┏━━

-- ==== Sys2Proof/Syntax.lean ====
section
/-!
DEFINITION. The abstract syntax: operand kinds, fabric packets, and Instr, with one constructor for each row of
spec/opcode_table.json. The first 283 constructors are Miolas instructions (chapters 03, 04, 08 to 11, 14, 15, 18, 21); the
others are the operations and events of the table (95): their arguments say what the outside or the schedule decides.
-/
namespace Sys2Proof

/-- Rounding selector RMS (03 R64): dyn is FCSR.RM. -/
inductive Rms where
  | dyn | rne | rtz | rup | rdn
  deriving DecidableEq, Repr

/-- Scopes (11 R251). -/
inductive Scope where
  | lg | co | dl | ch | rt | pk | pd
  deriving DecidableEq, Repr

/-- Formats of a vector element, the tag codes 1 to 12 (07 R142). -/
inductive Fmt where
  | fp64 | fp32 | fp16 | bf16 | t8 | t6 | f4 | k4 | int8 | int16 | int32 | int64
  deriving DecidableEq, Repr

/-- The type field TY (08 R168): a format and the natural-reading bit N. -/
structure Ty where
  fmt : Fmt
  nat : Bool
  deriving DecidableEq, Repr

/-- A mask operand and its zeroing bit Z (02 R36). -/
structure Mask where
  k : KReg
  z : Bool
  deriving DecidableEq, Repr

/-- The second source of a two-source form: a vector register, or an x register when SB = 1 (08 R169). -/
inductive VSrc where
  | vec (r : VReg)
  | scalar (r : XReg)
  deriving DecidableEq, Repr

/-- Predicates of vcmp (08 R175). -/
inductive Pred where
  | eq | ne | lt | le | gt | ge
  deriving DecidableEq, Repr

/-- Operations of reductions, scans and rred (09 R217, 21 R395). -/
inductive ROp where
  | add | min | max | and | or | xor
  deriving DecidableEq, Repr

/-- Types of rred and of reduction windows (21 R395). -/
inductive RTy where
  | i32 | n32 | i64 | n64 | f32 | bf16 | f16
  deriving DecidableEq, Repr

/-- Saliency patterns (08 R188). -/
inductive SalPat where
  | n2m4 | n4m8 | n1m4
  deriving DecidableEq, Repr

/-- The five CSR forms (03 R89). -/
inductive CsrOp where
  | r | w | rw | s | c
  deriving DecidableEq, Repr

/-- Pair opcodes (02 R43), in the order of the pair table. -/
inductive Pop where
  | add | sub | and | or | xor | sll | srl | sra | mul | minI64 | maxI64 | minN64 | maxN64 | sltI64 | sltN64
  | addImm | andImm | orImm | xorImm | sllImm | srlImm | sraImm | li
  | ldI64 | ldI32 | ldN32 | st64 | st32
  | faddF64 | fsubF64 | fmulF64 | faddF32 | fsubF32 | fmulF32
  | vaddI32 | vsubI32 | vaddF32 | vsubF32 | vmulF32 | vmaxF32 | vminF32 | vaddBf16 | vmulBf16 | vand | vor | vxor | vmv
  | vaddF32x | vmulF32x | vldF32 | vstF32
  deriving DecidableEq, Repr

/-- One slot of a P-form word (02 R34). -/
structure Slot where
  pop : Pop
  d : BitVec 5
  a : BitVec 5
  y : BitVec 15
  deriving DecidableEq, Repr

/-- One byte of a remote write: address within the owner, data, and the bits it writes (11 R244: byte and nibble masks). -/
structure MaskedByte where
  addr : Nat
  data : Byte
  mask : Byte
  deriving DecidableEq, Repr

/-- Fabric packets (21 R385 to R393, 22 R398). tid is the sending thread, ep the sweep its packet will be counted by, chan its channel
identifier to the destination; a counted packet that travels on no channel has none. A write carries the 8-byte words that it
poisons (19 R344); a load request is an index list of numbered items, each an address and a size (21 R383), a reply answers items by number, with the
poison of each byte. -/
inductive Packet where
  | write (tid ep : Nat) (chan : Option Nat) (bytes : List MaskedByte) (poison : List Nat)
  | red (tid ep : Nat) (chan : Option Nat) (addr : Nat) (op : ROp) (ty : RTy) (v : Word)
  | openReq (chan : Nat)
  | openReply (chan : Nat) (ok : Bool)
  | flag (chan : Nat) (addr : Nat) (val : Word) (count : BitVec 32) (bto : Nat)
  | flagReport (chan : Nat) (count : BitVec 32)
  | close (chan : Nat) (sent : BitVec 32) (bto : Nat)
  | closeReply (chan : Nat) (miss : BitVec 32)
  | marker (tid ep : Nat) (count : Nat) (bto : Nat)
  | echo (tid ep : Nat) (count miss : Nat)
  | loadReq (items : List (Nat × Nat × Nat))
  | loadReply (items : List (Nat × Option (List (Byte × Bool))))
  deriving DecidableEq, Repr

/-- An access of the host to a register of BAR0 (20 R355): a write of 8 bytes, a read of 8 or 4 bytes. -/
inductive HostAccess where
  | write (v : Word)
  | read (wide : Bool)
  deriving DecidableEq, Repr

/-- Who misses in its TLBs and asks for a walk (18 R317, R318): for a thread, a lane of its core (agents 0 to 7), the access processor (8), the copy
engine (9) or the Welt unit (10) of its cluster. -/
structure Walker where
  agent : Nat
  tid : Nat
  deriving DecidableEq, Repr

/-- What an uncorrectable error hit (19 R343): a clean L2 line that is fetched again; a line of a core's instruction cache or data L1, or an entry of
a TLB or walker cache, that is dropped; a memory word (home address / 8) with its ERRLOG kind; such a word in the store or push buffers of a thread; an
aligned 8-byte word of a register of a thread (file 0 v, 1 k, 2 m, 3 e); a header or window-entry word of the saved image of a parked thread, with its
address; the two copies of access-processor state of a thread, the x register where it is one (0 for any other state). -/
inductive BadStore where
  | refetched
  | cacheLine (core line : Nat)
  | translation (owner base : Nat)
  | buffer (tid word : Nat)
  | image (tid loc : Nat)
  | memory (kind : BitVec 3) (word : Nat)
  | register (tid : Nat) (file : BitVec 2) (reg word : Nat)
  | access (tid : Nat) (reg : BitVec 5)
  deriving DecidableEq, Repr

/-- The operation of an E-class word (02 R39: OP 0x80 to 0xDF), as the window and the lane queues hold it: the rows VADD_FP to
MST of the table with their operands. -/
inductive EOp where
  | vaddFp (ty : Ty) (m : Mask) (rms : Rms) (d a : VReg) (b : VSrc)
  | vsubFp (ty : Ty) (m : Mask) (rms : Rms) (d a : VReg) (b : VSrc)
  | vmulFp (ty : Ty) (m : Mask) (rms : Rms) (d a : VReg) (b : VSrc)
  | vdiv (ty : Ty) (m : Mask) (rms : Rms) (d a : VReg) (b : VSrc)
  | vsqrt (ty : Ty) (m : Mask) (rms : Rms) (d a : VReg)
  | vfma (ty : Ty) (m : Mask) (rms : Rms) (d a : VReg) (b : VSrc)
  | vfnma (ty : Ty) (m : Mask) (rms : Rms) (d a : VReg) (b : VSrc)
  | vminFp (ty : Ty) (m : Mask) (rms : Rms) (d a : VReg) (b : VSrc)
  | vmaxFp (ty : Ty) (m : Mask) (rms : Rms) (d a : VReg) (b : VSrc)
  | vcmpFp (pr : Pred) (ty : Ty) (m : Mask) (d : KReg) (a : VReg) (b : VSrc)
  | vsgn (ty : Ty) (m : Mask) (d a : VReg) (b : VSrc)
  | vsgnn (ty : Ty) (m : Mask) (d a : VReg) (b : VSrc)
  | vsgnx (ty : Ty) (m : Mask) (d a : VReg) (b : VSrc)
  | vscl (inv : Bool) (ty : Ty) (m : Mask) (d a : VReg) (b : EReg)
  | vaddInt (ty : Ty) (m : Mask) (d a : VReg) (b : VSrc)
  | vsubInt (ty : Ty) (m : Mask) (d a : VReg) (b : VSrc)
  | vaddSat (ty : Ty) (m : Mask) (d a : VReg) (b : VSrc)
  | vsubSat (ty : Ty) (m : Mask) (d a : VReg) (b : VSrc)
  | vmulInt (ty : Ty) (m : Mask) (d a : VReg) (b : VSrc)
  | vmulh (ty : Ty) (m : Mask) (d a : VReg) (b : VSrc)
  | vmadd (ty : Ty) (m : Mask) (d a : VReg) (b : VSrc)
  | vminInt (ty : Ty) (m : Mask) (d a : VReg) (b : VSrc)
  | vmaxInt (ty : Ty) (m : Mask) (d a : VReg) (b : VSrc)
  | vcmpInt (pr : Pred) (ty : Ty) (m : Mask) (d : KReg) (a : VReg) (b : VSrc)
  | vsll (ty : Ty) (m : Mask) (d a : VReg) (b : VSrc)
  | vsrl (ty : Ty) (m : Mask) (d a : VReg) (b : VSrc)
  | vsra (ty : Ty) (m : Mask) (d a : VReg) (b : VSrc)
  | vid (ty : Ty) (m : Mask) (d : VReg)
  | vand (m : Mask) (d a : VReg) (b : VSrc)
  | vor (m : Mask) (d a : VReg) (b : VSrc)
  | vxor (m : Mask) (d a : VReg) (b : VSrc)
  | vmv (m : Mask) (d a : VReg)
  | kand (d a b : KReg)
  | kor (d a b : KReg)
  | kxor (d a b : KReg)
  | kandn (d a b : KReg)
  | knot (d a : KReg)
  | kset (d : KReg)
  | vbcast (ty : Ty) (m : Mask) (d : VReg) (a : XReg)
  | vmvx (ty : Ty) (d : XReg) (a : VReg) (b : XReg)
  | vcvt (m : Mask) (rms : Rms) (part : BitVec 4) (dst src : Ty) (d a : VReg)
  | vsegmax (ty : Ty) (k : KReg) (d : EReg) (a : VReg)
  | vsalsel (pat : SalPat) (ty : Ty) (m : Mask) (d : KReg) (a b : VReg)
  | vrngN32 (m : Mask) (d : VReg) (a b : XReg)
  | vld (ty : Ty) (m : Mask) (d : VReg) (a : XReg) (off : Imm19)
  | vst (ty : Ty) (k : KReg) (fl : Bool) (d : VReg) (a : XReg) (off : Imm19)
  | vlds (ty : Ty) (m : Mask) (d : VReg) (a b : XReg) (off : Imm19)
  | vsts (ty : Ty) (k : KReg) (fl : Bool) (d : VReg) (a b : XReg) (off : Imm19)
  | vldx (ty : Ty) (m : Mask) (d : VReg) (a : XReg) (b : VReg) (sh : BitVec 4) (off : BitVec 15)
  | vstx (ty : Ty) (k : KReg) (fl : Bool) (d : VReg) (a : XReg) (b : VReg) (sh : BitVec 4) (off : BitVec 15)
  | vgath (ty : Ty) (m : Mask) (d : VReg) (a : XReg) (b : VReg) (sh : BitVec 5) (re : BitVec 12)
  | vscat (ty : Ty) (k : KReg) (d : VReg) (a : XReg) (b : VReg) (sh : BitVec 5) (re : BitVec 12)
  | vscadd (ty : Ty) (k : KReg) (d : VReg) (a : XReg) (b : VReg) (sh : BitVec 5) (re : BitVec 12)
  | sopen (n : BitVec 2) (a : XReg) (off : Imm19)
  | sadv (n : BitVec 2) (a : XReg)
  | stend (d : XReg) (n : BitVec 2)
  | sclose (n : BitVec 2)
  | fopen (n : BitVec 2) (a : XReg) (off : Imm19)
  | fadv (n : BitVec 2)
  | ftend (d : XReg) (n : BitVec 2)
  | fclose (n : BitVec 2)
  | vgamRd (d : XReg) (a : VReg)
  | vgamWr (d : VReg) (a : XReg)
  | vred (op : ROp) (ty : Ty) (k : KReg) (d : XReg) (a : VReg) (b : XReg)
  | vscan (op : ROp) (ex : Bool) (ty : Ty) (m : Mask) (d a : VReg) (b : XReg)
  | vperm (m : Mask) (d a b : VReg)
  | vslideUp (m : Mask) (d a : VReg) (b : XReg)
  | vslideDn (m : Mask) (d a : VReg) (b : XReg)
  | vcompress (k : KReg) (d a : VReg)
  | kpopc (d : XReg) (a : KReg)
  | kfirst (d : XReg) (a : KReg)
  | plpack (ty : Ty) (k : KReg) (fl : Bool) (p : BitVec 4) (d : VReg) (a : XReg) (b : EReg) (c : XReg)
  | plunpk (m : Mask) (p : BitVec 4) (d : VReg) (a c : XReg)
  | mma (pa pb : BitVec 4) (ser : Bool) (d : MReg) (a b c : XReg)
  | mzero (d : MReg)
  | mld (d : MReg) (a b : XReg) (off : Imm19)
  | mst (d : MReg) (a b : XReg) (off : Imm19)
  deriving DecidableEq, Repr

┗━━

● Problem to work on:
Above are the records. Copy the lines beginning at the one that has "(d a : KReg)" and ending with the one that has "vrngN32 (m : Mask)", unchanged.

● Final answer:
  | knot (d a : KReg)
  | kset (d : KReg)
  | vbcast (ty : Ty) (m : Mask) (d : VReg) (a : XReg)
  | vmvx (ty : Ty) (d : XReg) (a : VReg) (b : XReg)
  | vcvt (m : Mask) (rms : Rms) (part : BitVec 4) (dst src : Ty) (d a : VReg)
  | vsegmax (ty : Ty) (k : KReg) (d : EReg) (a : VReg)
  | vsalsel (pat : SalPat) (ty : Ty) (m : Mask) (d : KReg) (a b : VReg)
  | vrngN32 (m : Mask) (d : VReg) (a b : XReg)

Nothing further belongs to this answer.